Saturday, 19 November 2022

Positing the notalive - what's wrong with (almost) all Christian theologies

Everything is alive - we live in an 'animistic' universe, ultimately consisting of Beings in Relationships

This truth is missing from pretty-much all Christian theologies; and even those which explicitly recognize the animistic universe (e.g. Rudolf Steiner, Owen Barfield, William Arkle) will often lapse-away-from their purported animism into abstractions - e.g. talking as if 'forces' or 'tendencies' - rather than motivations, relationships etc. - were primary realities; or talking of 'consciousness' abstractly, as if it could ever be separated from the specific consciousness of a specific Being. 


Although I assume that Mankind began as unconsciously (implicitly) assuming that 'everything was alive' and reality was made-of was 'Beings'; it seems that the categorization of much of reality as notalive 'things' began very early in human history (many thousands of years ago), at least in some places of which there are records - and that this has been a cumulative trend. 

Initially, it seems, only some small scale things like some 'minerals' were regarded as notalive - but in the twentieth century more and more of reality of reality became regarded as notalive.

From mid-century, it began to be assumed that plants and animals were notalive (being composed entirely of chemicals and their reactions); and in later decades (especially since computers were conceptualized and developed) that even humans were notalive. 

This assumption of notaliveness is mostly implicit; rooted in the widespread assumption (including in mass media) that whatever makes us distinctly human could, in principle, be combined with computers ('cyborg'), instantiated in a computer ('downloaded'), or replicated by some kind of 'Artificial Intelligence'. 

The point is not that this is really possible - it is not; but that many/ most people believe it to be possible; which indicates that there is no distinction between the alive and the notalive, and that in practice every-thing is regarded as notalive 

It therefore seems that, through history (and this trend is broadly repeated in the development of each individual human being) we have gone from assuming everything is alive; to assuming nothing is alive: not even our-selves. 

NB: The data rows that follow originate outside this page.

-- ==== Sys2Proof/Laws/MemoryOps.lean ====
section
/-! SUPPORT. Every function from memory to memory keeps the canonical form. -/

namespace Sys2Proof.Machine

open Sys2Proof

theorem foldl_wrote_wf {α : Type} {f : Wrote → α → Wrote} (hf : ∀ w x, w.mem.wf = true → (f w x).mem.wf = true) :
    ∀ {l : List α} {w : Wrote}, w.mem.wf = true → (l.foldl f w).mem.wf = true
  | [], _, h => h
  | x :: l, w, h => foldl_wrote_wf hf (l := l) (hf w x h)

theorem writeElem_wf {m : Memory} (base : Nat) (f : Fmt) (n w : Nat) (h : m.wf = true) :
    (writeElem m base f n w).wf = true := by
  unfold writeElem
  try dsimp only
  repeat' first
    | with_reducible assumption
    | with_reducible apply Memory.writeBytes_wf
    | with_reducible apply Memory.write_wf
    | split
    | (intro _ _)
    | dsimp only

theorem wireStore_wf {m : Memory} (t : TRef) (off n start : Nat) (b : Bytes) (h : m.wf = true) :
    (wireStore m t off n start b).wf = true := by
  unfold wireStore
  try dsimp only
  repeat' first
    | with_reducible assumption
    | with_reducible apply Memory.store_wf
    | with_reducible apply writeElem_wf
    | (with_reducible refine Memory.foldl_wf (fun _ _ _ => ?_) ?_)
    | (with_reducible refine Memory.foldl_fst_wf (fun _ _ _ => ?_) ?_)
    | (with_reducible refine foldl_wrote_wf (fun _ _ _ => ?_) ?_)
    | split
    | (intro _ _)
    | dsimp only

theorem writeBlock_wf {m : Memory} (t : TRef) (block : Nat) (w : List XVal) (conv : Nat → XVal → Nat × NumEvents) (h : m.wf = true) :
    (writeBlock m t block w conv).mem.wf = true := by
  unfold writeBlock
  try dsimp only
  repeat' first
    | with_reducible assumption
    | with_reducible apply Memory.write_wf
    | with_reducible apply writeElem_wf
    | (with_reducible refine Memory.foldl_wf (fun _ _ _ => ?_) ?_)
    | (with_reducible refine Memory.foldl_fst_wf (fun _ _ _ => ?_) ?_)
    | (with_reducible refine foldl_wrote_wf (fun _ _ _ => ?_) ?_)
    | split
    | (intro _ _)
    | dsimp only

theorem writeRun_wf {m : Memory} (t : TRef) (start : Nat) (cs : List XVal) (conv : Nat → XVal → Nat × NumEvents) (h : m.wf = true) :
    (writeRun m t start cs conv).mem.wf = true := by
  unfold writeRun
  try dsimp only
  repeat' first
    | with_reducible assumption
    | with_reducible apply writeElem_wf
    | with_reducible apply writeBlock_wf
    | (with_reducible refine Memory.foldl_wf (fun _ _ _ => ?_) ?_)
    | (with_reducible refine Memory.foldl_fst_wf (fun _ _ _ => ?_) ?_)
    | (with_reducible refine foldl_wrote_wf (fun _ _ _ => ?_) ?_)
    | split
    | (intro _ _)
    | dsimp only

theorem clearTensorPoison_wf {m : Memory} (t : TRef) (h : m.wf = true) : (clearTensorPoison m t).wf = true := h

theorem deliver_wf {m : Memory} (t : TRef) (dout : XVal) (o : OutStage) (start : Nat) (xs : List XVal) (h : m.wf = true) :
    (deliver m t dout o start xs).mem.wf = true := by
  unfold deliver
  try dsimp only
  repeat' first
    | with_reducible assumption
    | with_reducible apply writeRun_wf
    | with_reducible apply clearTensorPoison_wf
    | split
    | (intro _ _)
    | dsimp only

theorem pickStore_wf {m : Memory} (t : TRef) (idxs : List Nat) (start : Nat) (b : Bytes) (h : m.wf = true) :
    (pickStore m t idxs start b).wf = true := by
  unfold pickStore
  try dsimp only
  repeat' first
    | with_reducible assumption
    | with_reducible apply Memory.write_wf
    | with_reducible apply writeElem_wf
    | (with_reducible refine Memory.foldl_wf (fun _ _ _ => ?_) ?_)
    | (with_reducible refine Memory.foldl_fst_wf (fun _ _ _ => ?_) ?_)
    | (with_reducible refine foldl_wrote_wf (fun _ _ _ => ?_) ?_)
    | split
    | (intro _ _)
    | dsimp only

theorem matRun_wf {m : Memory} (f : Folio) (o : OpEntry) (x : MatArgs) (dout : XVal) (h : m.wf = true) :
    (matRun m f o x dout).mem.wf = true := by
  unfold matRun
  try dsimp only
  repeat' first
    | with_reducible assumption
    | with_reducible apply deliver_wf
    | (with_reducible refine Memory.foldl_wf (fun _ _ _ => ?_) ?_)
    | (with_reducible refine Memory.foldl_fst_wf (fun _ _ _ => ?_) ?_)
    | (with_reducible refine foldl_wrote_wf (fun _ _ _ => ?_) ?_)
    | split
    | (intro _ _)
    | dsimp only

theorem noOut_wf {m : Memory} (h : m.wf = true) : (noOut m).mem.wf = true := h

theorem outWhole_wf {m : Memory} (f : Folio) (o : OpEntry) (t : TRef) (stage : OutStage) (x : Nat → XVal) (h : m.wf = true) :
    (outWhole m f o t stage x).mem.wf = true := by
  unfold outWhole
  try dsimp only
  repeat' first
    | with_reducible assumption
    | with_reducible apply deliver_wf
    | split
    | (intro _ _)
    | dsimp only

theorem OpOut.andThen_wf {a : OpOut} (f : Memory → OpOut) (hf : ∀ m : Memory, m.wf = true → (f m).mem.wf = true)
    (h : a.mem.wf = true) : (a.andThen f).mem.wf = true := hf _ h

Christian theology, typically, tries to inhabit a half-way house on this issue. It is sure that Men are alive; but tends to be indifferent to whether plants and animals are really alive - because these are regarded as outwith the plan for salvation. And Christianity follows the general culture of many centuries in assuming that the mineral world is notalive. 

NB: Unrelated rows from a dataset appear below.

theorem leafRun_keeps {lv : Bool} {root : State} (v : InstEnv) (x : State × Instance) (kp : Keeps lv root x.1) :
    Keeps lv root (leafRun v x).1 := by
  unfold leafRun
  dsimp only
  repeat' first
    | with_reducible assumption
    | (with_reducible refine Keeps.ite (fun _ => ?_) (fun _ => ?_))
    | (with_reducible refine Keeps.foldl_fst (fun _ _ _ => ?_) ?_)
    | (with_reducible refine Keeps.foldl (fun _ _ _ => ?_) ?_)
    | with_reducible apply leafStep_keeps
    | with_reducible apply headerLeaf_keeps
    | split

theorem sendPart_keeps {lv : Bool} {root : State} (v : InstEnv) (peer key o lo hi form seg : Nat) (cellAt : Instance → Nat → Option (List Word32)) (x : State × Instance) (kp : Keeps lv root x.1) :
    Keeps lv root (sendPart v peer key o lo hi form seg cellAt x).1 := by
  unfold sendPart
  dsimp only
  repeat' first
    | with_reducible assumption
    | (with_reducible refine Keeps.ite (fun _ => ?_) (fun _ => ?_))
    | with_reducible apply tell_keeps
    | split

theorem sendHeader_keeps {lv : Bool} {root : State} (v : InstEnv) (peer key o lo hi : Nat) (x : State × Instance) (kp : Keeps lv root x.1) :
    Keeps lv root (sendHeader v peer key o lo hi x).1 := by
  unfold sendHeader
  repeat' first
    | with_reducible assumption
    | (with_reducible refine Keeps.ite (fun _ => ?_) (fun _ => ?_))
    | with_reducible apply tell_keeps
    | split

theorem sendNode_keeps {lv : Bool} {root : State} (v : InstEnv) (o : Nat) (e : (Nat × Nat) × Option (Nat × Nat)) (x : State × Instance) (kp : Keeps lv root x.1) :
    Keeps lv root (sendNode v o e x).1 := by
  unfold sendNode
  dsimp only
  repeat' first
    | with_reducible assumption
    | (with_reducible refine Keeps.ite (fun _ => ?_) (fun _ => ?_))
    | (with_reducible refine Keeps.foldl_fst (fun _ _ _ => ?_) ?_)
    | (with_reducible refine Keeps.foldl (fun _ _ _ => ?_) ?_)
    | with_reducible apply sendPart_keeps
    | with_reducible apply sendHeader_keeps
    | split

theorem writeDst_keeps {lv : Bool} {root s : State} (v : InstEnv) (first : Nat) (ws : List Word32) (kp : Keeps lv root s) :
    Keeps lv root (writeDst s v first ws) := by
  unfold writeDst
  repeat' first
    | with_reducible assumption
    | (intro _ _)
    | with_reducible apply Memory.store_wf
    | with_reducible apply updMem_keeps
    | split

theorem writeCell_keeps {lv : Bool} {root : State} (v : InstEnv) (o c : Nat) (x : State × Instance) (kp : Keeps lv root x.1) :
    Keeps lv root (writeCell v o c x).1 := by
  unfold writeCell
  dsimp only
  repeat' first
    | with_reducible assumption
    | (with_reducible refine Keeps.ite (fun _ => ?_) (fun _ => ?_))
    | with_reducible apply countMarg_keeps
    | with_reducible apply writeDst_keeps
    | split

theorem sendShard_keeps {lv : Bool} {root : State} (v : InstEnv) (x : State × Instance) (kp : Keeps lv root x.1) :
    Keeps lv root (sendShard v x).1 := by
  unfold sendShard
  repeat' first
    | with_reducible assumption
    | (with_reducible refine Keeps.ite (fun _ => ?_) (fun _ => ?_))
    | (with_reducible refine Keeps.foldl_fst (fun _ _ _ => ?_) ?_)
    | (with_reducible refine Keeps.foldl (fun _ _ _ => ?_) ?_)
    | with_reducible apply sendPart_keeps
    | with_reducible apply sendHeader_keeps
    | split

theorem returnCredits_keeps {lv : Bool} {root : State} (v : InstEnv) (x : State × Instance) (kp : Keeps lv root x.1) :
    Keeps lv root (returnCredits v x).1 := by
  unfold returnCredits
  dsimp only
  repeat' first
    | with_reducible assumption
    | (with_reducible refine Keeps.ite (fun _ => ?_) (fun _ => ?_))
    | (with_reducible refine Keeps.foldl_fst (fun _ _ _ => ?_) ?_)
    | (with_reducible refine Keeps.foldl (fun _ _ _ => ?_) ?_)
    | with_reducible apply tell_keeps
    | split

theorem updSlot_keeps {lv : Bool} {root s : State} (e : Engine) (i : Instance) (kp : Keeps lv root s) :
    Keeps lv root (updSlot s e i) := by
  unfold updSlot
  repeat' first
    | with_reducible assumption
    | (with_reducible refine Keeps.ite (fun _ => ?_) (fun _ => ?_))
    | with_reducible apply updLig_keeps

theorem recordDone_keeps {lv : Bool} {root s : State} (v : InstEnv) (i : Instance) (kp : Keeps lv root s) :
    Keeps lv root (recordDone s v i) := by
  unfold recordDone
  dsimp only
  repeat' first
    | with_reducible assumption
    | (with_reducible refine Keeps.ite (fun _ => ?_) (fun _ => ?_))
    | with_reducible apply updRun_keeps

theorem settleInstance_keeps {lv : Bool} {root s : State} (e : Engine) (i : Instance) (kp : Keeps lv root s) :
    Keeps lv root (settleInstance s e i) := by
  unfold settleInstance
  dsimp only
  repeat' first
    | with_reducible assumption
    | (with_reducible refine Keeps.ite (fun _ => ?_) (fun _ => ?_))
    | (with_reducible refine Keeps.foldl_fst (fun _ _ _ => ?_) ?_)
    | (with_reducible refine Keeps.foldl (fun _ _ _ => ?_) ?_)
    | with_reducible apply updLig_keeps
    | with_reducible apply failJob_keeps
    | with_reducible apply updExch_keeps
    | with_reducible apply leafRun_keeps
    | with_reducible apply sendNode_keeps
    | with_reducible apply writeCell_keeps
    | with_reducible apply sendShard_keeps
    | with_reducible apply returnCredits_keeps
    | with_reducible apply updSlot_keeps
    | with_reducible apply recordDone_keeps
    | split

theorem settleEngines_keeps {lv : Bool} {root s : State}  (kp : Keeps lv root s) :
    Keeps lv root (settleEngines s) := by
  unfold settleEngines
  repeat' first
    | with_reducible assumption
    | (with_reducible refine Keeps.foldl (fun _ _ _ => ?_) ?_)
    | with_reducible apply settleInstance_keeps

theorem issueInstance_keeps {lv : Bool} {root s : State} (e : Engine) (i : Instance) (kp : Keeps lv root s) :
    Keeps lv root (issueInstance s e i) := by
  unfold issueInstance
  dsimp only
  repeat' first
    | with_reducible assumption
    | (with_reducible refine Keeps.ite (fun _ => ?_) (fun _ => ?_))
    | with_reducible apply tell_keeps
    | with_reducible apply settleInstance_keeps
    | split

theorem issueBucket_keeps {lv : Bool} {root s : State} (f : Folio) (x : Nat) (kp : Keeps lv root s) :
    Keeps lv root (issueBucket s f x) := by
  unfold issueBucket
  dsimp only
  repeat' first
    | with_reducible assumption
    | with_reducible apply issueInstance_keeps
    | split

theorem takeColl_keeps {lv : Bool} {root s : State} (i msg : Nat) {k : Packet} {t : State} (hq : takeColl s i msg = some (k, t))
    (kp : Keeps lv root s) : Keeps lv root t := by
  unfold takeColl at hq
  exact takeInbox_keeps _ _ _ (Option.filter_eq_some_iff.mp hq).1 kp

theorem collError_keeps {lv : Bool} {root s : State} (k : Packet) (kp : Keeps lv root s) :
    Keeps lv root (collError s k) := by
  unfold collError
  repeat' first
    | with_reducible assumption
    | with_reducible apply failJob_keeps

theorem takeBitmap_keeps {lv : Bool} {root s : State} (e : Engine) (v : InstEnv) (i : Instance) (sk : List Nat) (kp : Keeps lv root s) :
    Keeps lv root (takeBitmap s e v i sk) := by
  unfold takeBitmap
  dsimp only
  repeat' first
    | with_reducible assumption
    | (with_reducible refine Keeps.ite (fun _ => ?_) (fun _ => ?_))
    | with_reducible apply bump_keeps
    | with_reducible apply settleInstance_keeps

theorem arbitrate_keeps {lv : Bool} {root s : State} (e : Engine) (v : InstEnv) (i : Instance) (kp : Keeps lv root s) :
    Keeps lv root (arbitrate s e v i) := by
  unfold arbitrate
  dsimp only
  repeat' first
    | with_reducible assumption
    | (with_reducible refine Keeps.ite (fun _ => ?_) (fun _ => ?_))
    | (with_reducible refine Keeps.foldl (fun _ _ _ => ?_) ?_)
    | with_reducible apply tell_keeps
    | with_reducible apply updSlot_keeps
    | with_reducible apply takeBitmap_keeps

theorem collControl_keeps {lv : Bool} {root s : State} (e : Engine) (i : Instance) (k : Packet) (kp : Keeps lv root s) :
    Keeps lv root (collControl s e i k) := by
  unfold collControl
  dsimp only
  repeat' first
    | with_reducible assumption
    | (with_reducible refine Keeps.ite (fun _ => ?_) (fun _ => ?_))
    | with_reducible apply settleInstance_keeps
    | with_reducible apply collError_keeps
    | with_reducible apply takeBitmap_keeps
    | with_reducible apply arbitrate_keeps
    | split

theorem controlArrive_keeps {lv : Bool} {root s : State} (k : Packet) (kp : Keeps lv root s) :
    Keeps lv root (controlArrive s k) := by
  unfold controlArrive
  dsimp only
  repeat' first
    | with_reducible assumption
    | with_reducible apply updLig_keeps
    | with_reducible apply bump_keeps
    | with_reducible apply staleDrop_keeps
    | with_reducible apply collError_keeps
    | with_reducible apply collControl_keeps
    | split

theorem execCredit_keeps {lv : Bool} (i : Nat) {s nx : State} (hx : execCredit i s = .next nx) :
    Keeps lv s nx := by
  unfold execCredit at hx
  obtain rfl := Host.Outcome.next.inj hx
  have kp := Keeps.refl (b := lv) s
  repeat' first
    | with_reducible assumption
    | (with_reducible refine takeColl_keeps _ _ (by assumption) ?_)
    | with_reducible apply controlArrive_keeps
    | split

theorem execReady_keeps {lv : Bool} (i : Nat) {s nx : State} (hx : execReady i s = .next nx) :
    Keeps lv s nx := by
  unfold execReady at hx
  obtain rfl := Host.Outcome.next.inj hx
  have kp := Keeps.refl (b := lv) s
  repeat' first
    | with_reducible assumption
    | (with_reducible refine takeColl_keeps _ _ (by assumption) ?_)
    | with_reducible apply controlArrive_keeps
    | split

theorem execBitmap_keeps {lv : Bool} (i : Nat) {s nx : State} (hx : execBitmap i s = .next nx) :
    Keeps lv s nx := by
  unfold execBitmap at hx
  obtain rfl := Host.Outcome.next.inj hx
  have kp := Keeps.refl (b := lv) s
  repeat' first
    | with_reducible assumption
    | (with_reducible refine takeColl_keeps _ _ (by assumption) ?_)
    | with_reducible apply controlArrive_keeps
    | split

theorem execLenientDeadline_keeps {lv : Bool} (e : Engine) (tag : Word32) (phase : Bool) {s nx : State} (hx : execLenientDeadline e tag phase s = .next nx) :
    Keeps lv s nx := by
  unfold execLenientDeadline at hx
  obtain rfl := Host.Outcome.next.inj hx
  have kp := Keeps.refl (b := lv) s
  repeat' first
    | with_reducible assumption
    | (with_reducible refine Keeps.ite (fun _ => ?_) (fun _ => ?_))
    | with_reducible apply arbitrate_keeps
    | split

theorem grantAll_keeps {lv : Bool} {root s : State} (v : InstEnv) (i : Instance) (kp : Keeps lv root s) :
    Keeps lv root (grantAll s v i).1 := by
  unfold grantAll
  dsimp only
  repeat' first
    | with_reducible assumption
    | (with_reducible refine Keeps.foldl_fst (fun _ _ _ => ?_) ?_)
    | (with_reducible refine Keeps.foldl (fun _ _ _ => ?_) ?_)
    | with_reducible apply tell_keeps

What results from this perspective is (to put it simply) a drama of the salvation of living Men and a transcendent God, that takes place against the backdrop of a notalive world.

This is a deeply alienating and unrooted view of Man's life on earth. To my mind it explains the somewhat shallow, 'two-dimensional' quality that I detect in even the very best of Christian lives. 


Such unsatisfactoriness of the normal (non-animistic) Christian theology is not wholly to do with the inevitable corruption and partiality of mortal life; because I believe it applies even to what can be imagined. 

I think that the only wholly satisfactory life we can imagine is one where there are no 'things', all is alive and conscious, nothing is notalive*. 

Furthermore, beineg alive and to some degree conscious; all Beings are part of 'the drama of salvation' and capable of theosis. 


My belief is that this trajectory from all-alive to all-notalive needs to be regarded as incomplete and incoherent; and therefore the process should be completed by recognizing that this is a living Universe; that the ultimate reality is one of Beings in relationships; but this time doing so by a deliberate act of choice. 

Whereas in the past we unconsciously took for granted that we inhabited a world of living Beings; now we should consciously choose to recognize that reality. 

Indeed if we desire this to happen, we not only can but must choose. If we are passive, and do not make an active decision and effort; then we will continue passively to assimilate the deep and pervasive cultural assumption of universal notaliveness. 


In other words; the answer lies in our own hands - or rather minds. We may make the decision to regard everything as alive; and then begin the (long, perhaps life-long) effort to make this perspective normal, habitual.    


*I suggest that this - in combination with a harmony among all these living Beings - is the special appeal of some fantasy races and settings, such as the elves of Lothlorien.